Enquanto o Prof. Cândido era o tipo de cientista sedentário, confinado aos laboratórios e salas de aula, seu colega, o Dr. Arvid Rogerson, historiador e arqueólogo, fazia jus a sua ascendência escandinava e empreendia longas viagens. A mais recente delas levara-o ao Reino Unido, onde fora estudar in loco sobre as incursões vikings. Na Irlanda, em um castelo construído sobre as ruínas de um mosteiro, fora encontrado uma entrada secreta que conduzia a uma sala. Ao que os indícios apontavam, o refúgio fora habitado por um monge profano, pois, além de seus aparatos religiosos, havia outros voltados à alquimia. Eram achados preciosos, contudo, os atuais proprietários do castelo não estavam interessados e venderam ou doaram a maior parte a museus, pois pretendiam transformar o castelo em um hotel. Conservaram apenas alguns artigos que, acreditavam, não iria despertar maior interesse ante o tétrico de suas naturezas. E um deles, o Dr. Rogerson conseguiu colocar as mãos e remeter ao Prof. Cândido.

Foi Mário, o porteiro do prédio, quem avisou o professor.

— É pesado — advertiu.

Junto ao engradado que trouxe o material, havia uma carta escrita pelo historiador com sua letra miúda e hedionda.

Prezado Cândido.

Encaminho-lhe uma relíquia que poderá despertar a sua curiosidade.

É apenas um empréstimo, e com a condição de que reparta comigo o que descobrir.

Trata-se de uma antiguidade medieval. Sei que é algo mórbido, mas o seu trabalho é mórbido por natureza! É um jarro tão antigo quanto os mais velhos vinhos existentes no mundo, só que, em vez de suco de uva, traz outra coisa.

Um cérebro!

Sim, um cérebro humano preservado!

Pertenceu a um homem da Idade Média chamado Johann Siegfried Jacobs.

Segundo um pergaminho, esse indivíduo lidava também com alquimia, possuindo objetos mágicos como uma bola de cristal, que, aparentemente, era amaldiçoada. Portanto, deduzo que tinha algum relacionamento com o monge herege. Se trabalhavam juntos ou eram rivais, ainda é cedo para concluir. De concreto está que o tal Jacobs morreu no mosteiro e lá, alguém serrou seu crânio e arrancou o cérebro. O monge? Quem sabe.

O órgão está conservado num líquido escuro e repugnante, tão espesso quanto o mel, tudo muito bem lacrado em vidro. Só fato de existir até os dias de hoje é incrível.

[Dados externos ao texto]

-- ==== Sys2Proof/Machine/Husks.lean ====
section
/-! DEFINITION. Husks (chapter 08): their locks, their resolution, what applying a committed husk does, how they end. -/

namespace Sys2Proof.Machine
open Sys2Proof

/-! Locks (R207, R208). -/

/-- The CONFIG key. -/
def configKey (excl : Bool) : Range := { excl := excl }
/-- A vector ID, a list ID, a span of object bytes, a table entry, a map bucket as keys. -/
def vectorKey (coll v : Nat) : Range := { space := 1, name := coll, lo := v, hi := v, excl := true }
def listKey (coll l : Nat) (excl : Bool) : Range := { space := 2, name := coll, lo := l, hi := l, excl := excl }
def objectKey (h lo n : Nat) (excl : Bool) : Range := { space := 3, name := h, lo := lo, hi := lo + n - 1, excl := excl }
def tableKey (h lo hi : Nat) : Range := { space := 4, name := h, lo := lo, hi := hi, excl := true }
def bucketKey (h b : Nat) : Range := { space := 5, name := h, lo := b, hi := b, excl := true }

/-- Keys in order: space, name, start (R207). -/
def keyBefore (a b : Range) : Bool :=
  decide (a.space < b.space) || a.space == b.space &&
    (decide (a.name < b.name) || a.name == b.name && decide (a.lo < b.lo))

/-- A key put into its place; equal ranges merge (R208). -/
def keyInsert (r : Range) : List Range → List Range
  | [] => [r]
  | x :: xs =>
    if x.space = r.space ∧ x.name = r.name ∧ x.lo = r.lo ∧ x.hi = r.hi then { x with excl := x.excl || r.excl } :: xs
    else if keyBefore r x then r :: x :: xs else x :: keyInsert r xs

/-- Locks in ascending order, merged. -/
def lockPlan (rs : List Range) : List Range := rs.foldr keyInsert []

/-- HEADER, UPSERT or STRICT, COMPUTED of an action (R200). -/
def acHeader (a : Action) : Bool := bitOf a.flags 2
def acFlag0 (a : Action) : Bool := bitOf a.flags 0
def acComputed (a : Action) : Bool := bitOf a.flags 1
/-- Entry index of a TABLE_ENTRY. -/
def acIndex (a : Action) : Nat := if acHeader a then headerIndex else a.arg

/-- Declared locks of an action (R208). -/
def declaredOf (a : Action) : List Range :=
  match a.kind with
  | 1 | 2 => [vectorKey a.coll a.target]
  | 3 => [objectKey a.target a.arg a.len true]
  | 4 => [tableKey a.target (acIndex a) (acIndex a)]
  | 5 => [listKey a.coll a.target true]
  | 6 => [tableKey a.target 0 headerIndex]
  | _ => []

/-! Element-wise operands (R180, R181). -/

/-- Elements an object holds in a format; their scales stand in a bran object (R83). -/
def elemsOf (f size : Nat) : Nat := size * 8 / elemBits (fwElem f)
/-- The elements an ELEMENTWISE entry names. -/
def ewCount (s : State) (e : Bytes) : Nat :=
  if fld e 0x20 4 = 0 then ((objOf s (fld e 8 8)).map fun o => elemsOf o.format o.size).getD 0 else fld e 0x20 4
/-- The bran object of an element-wise operand, 0 where its format is unscaled (R83, R181). -/
def ewBran (s : State) (h : Nat) : Nat := if h = 0 || fwScale (objFormat s h) = 0 then 0 else branOf s h
/-- Ranges on the bytes of a tensor of n elements and on those of its scales. -/
def ewKeys (s : State) (n h : Nat) (excl : Bool) : List Range :=
  let f := objFormat s h
  objectKey h 0 (rowBytes f n) excl :: if ewBran s h = 0 then [] else [objectKey (ewBran s h) 0 (scaleBytes f n) excl]
/-- The ranges of an ELEMENTWISE entry beside its action's own: S on the bytes of a and b, each with its scales, and X on the scales of
dst (R181; log entry 21). -/
def ewRanges (s : State) (e : Bytes) : List Range :=
  let n := ewCount s e
  (([fld e 8 8, fld e 0x10 8].filter (· != 0)).flatMap fun h => ewKeys s n h false) ++ (ewKeys s n (fld e 0x18 8) true).drop 1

Um achado arqueológico que merece ser preservado e estudado. E pensar que os tolos administradores do castelo cogitaram em dar fim a ele. Chega a ser surpreendente. Se fossem tão esperto, colocariam em exposição e o associariam a alguma macabra história de fantasma a fim de atrair turistas. Sorte a nossa.

Sei que não é exatamente um cérebro novinho em folha conforme gostaria, mas, convenhamos, não deixa de ter o seu atrativo também.

Tome cuidado com ele. Devo retornar em um mês, quando espero que já tenha algum resultado. Não se esqueça de me incluir no artigo que vier a escrever.

Deveria tirar o traseiro da cadeira e viajar um pouco, Cândido.

Aqui, por exemplo, tem uma cerveja preta que estou adorando. Ah, eu sei, você também não bebe...

Seja como for, sláinte!

Até a minha volta.

Dr. Arvid Rogerson.

Ele sempre fizera questão do "doutor".

Lentamente, o Prof. Cândido Meirelles de Souza desembrulhou o pacote.

Era como retornar cerca de oitocentos anos a um passado sombrio, mergulhado em trevas.

Sentiu-se um pouco arqueólogo também.